§ **EXERCISE GOAL**: When you output the entries, begin with the first line and end with the line containing "as events, accesses", keeping each line exactly as it is.

-- Opening Marker --

-- ==== Sys2Proof/Decode.lean ====
section
/-! DEFINITION. Words of the opcode table. -/
namespace Sys2Proof

/-- The command that a word spells by the table's bits. No row of spec/opcode_table.json gives bits: the commands of this block come from outside
as events, accesses and requests, not as words. -/
def decodeTableWord (_nbits _w : Nat) : Option Instr := none

end Sys2Proof
end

-- Closing Marker --

§ **TASK RESULT**:
-- ==== Sys2Proof/Decode.lean ====
section
/-! DEFINITION. Words of the opcode table. -/
namespace Sys2Proof

/-- The command that a word spells by the table's bits. No row of spec/opcode_table.json gives bits: the commands of this block come from outside
as events, accesses and requests, not as words. -/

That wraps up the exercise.